In this project, I presented an experimental approach to discover abstract topics using text mining and perform sentiment classification using a deep learning-based framework on the IMDB Movie Review dataset. I used the LDA (Latent Dirichlet Allocation) topic modeling to classify movie reviews to a particular topic. During the experiment, the LDA model extracted 10 topics from the IMDB data and allocate the most relevant topic to each review based on their overall subject. In the next phase, I used the pre-trained BERT (Bidirectional Encoder Representations from Transformers) model to perform binary classification on IMDB reviews based on their sentiment polarities. I split the entire dataset into 80:20 ratio for training and validation purposes. I used batch processing to reduce the computational complexity of the model during the training phase. Finally, the model achieved 91.83% training accuracy and 89.94% validation accuracy during sentiment classification.
Here the description of the database has been presented.
- review - IMDB Movie reviews.
- sentiment - Sentiment polarity of the reviews (e.g., Positive and Negative).
i. Preprocessing of IMDB Reviews
ii. Popular Token Identification
a. Wordcloud Visualization from Positive reviews
b. Wordcloud Visualization from Negative reviews
iii. n-gram Analysis
a. Bigram Analysis
b. Trigram Analysis
iv. LDA Topic Modeling
a. Data Preperation
b. Vectorization
c. Model Training
d. Topic Allocation
e. Visualization of Topic Popularity
v. Sentiment Classification
a. Prepare Final Data
b. Generate Encoded Training and Validation Data
- Train-Validation Split
c. Implement BERT Model
d. Train Model
vi. Sentiment Prediction
a. Sentiment Prediction on Validation Data
b. Model Performance Analysis
c. Save Model
d. Sentiment Prediction on User-End Reviews (Sample Data)

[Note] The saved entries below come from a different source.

-- ==== Sys2Proof/Config.lean ====
section
/-! DEFINITION. What is fixed for a machine: the parameters of spec 00 R6 and the free values, which nothing evaluates. -/

namespace Sys2Proof

/-- `BYTE_ORDER` (R6, R53). -/
inductive ByteOrder where
  | le | be
deriving DecidableEq, Repr, Inhabited

/-- The environment's `can_allocate` (R6), as data: a machine holds no function (log entry 3). -/
inductive Allocation where
  /-- Left OPEN, as R6 leaves it: the answers are those of the uninterpreted `Config.canAllocate`. -/
  | unknown
  /-- An environment that is known: it denies exactly the listed requests. -/
  | denying (requests : List (List Nat))
deriving DecidableEq, Repr

/-- The four parameters of R6. The machine takes them as an argument: they are a field of its state, which nothing
changes. -/
structure Params where
  /-- `BYTE_ORDER`. -/
  byteOrder : ByteOrder
  /-- `MAX_SIZE`. -/
  maxSize : Nat
  /-- `can_allocate`. -/
  allocation : Allocation
  /-- `STRICT_TRAILER`. -/
  strictTrailer : Bool
deriving DecidableEq, Repr

/-- The values R6 gives the parameters: little endian (PRESUMED by the spec, D1; log entry 2), `2^32 - 1` (D8; log entry
4), `can_allocate` open (D9; log entry 3) and strict (D12; log entry 4). -/
def Config.params : Params := ⟨.le, 2 ^ 32 - 1, .unknown, true⟩

/-- `can_allocate` where it is left OPEN (R6, 93 I10): some function of the requested sizes, no value of which is known. -/
opaque Config.canAllocate : (need : List Nat) → Bool

/-! The free values: what the spec calls unspecified. Each is applied to the number of the draw (the field `draws` of the
state at that moment), to the slot that is filled in that draw, and for an array to the index in it. -/

/-- A byte the spec leaves unspecified (R34, R35, R107, R172). -/
opaque Config.freeByte : (draw slot index : Nat) → Byte

/-- A sample the spec leaves unspecified (R35, R107, R172). -/
opaque Config.freeSample : (draw slot index : Nat) → Sample

/-- A 32-bit register the spec leaves unspecified (R35, R172). -/
opaque Config.freeU32 : (draw slot : Nat) → U32

/-- A natural the spec leaves unspecified: a length, a target size or a working register not yet set (R35, R36, R172). -/
opaque Config.freeNat : (draw slot : Nat) → Nat

/-- A bit the spec leaves unspecified (R35, R172). -/
opaque Config.freeBit : (draw slot : Nat) → Bool

end Sys2Proof
end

Please install the following packages to execute all the codes.
- pandas==1.3.5
- numpy==1.21.6
- tweet-preprocessor==0.5.0
- seaborn==0.11.2
- matplotlib==3.2.2
- networkx==2.6.3
- wordcloud==1.8.2.2
- nltk==3.7
- scikit-learn==1.0.2
- tqdm==4.64.1
- keras==2.9.0
- tensorflow==2.9.2
- transformers==4.18.0
The entire notebook was executed in Google Colaboratory having an activated GPU kernel. In order to activate GPU support we need to follow the following steps -
- Go to "Edit" menu and click on "Notebook settings" option.
- Select "GPU" from the "Hardware accelerator" dropdown menu.
- Click on
Savebutton to save the changes. - Restart the kernel and run the code.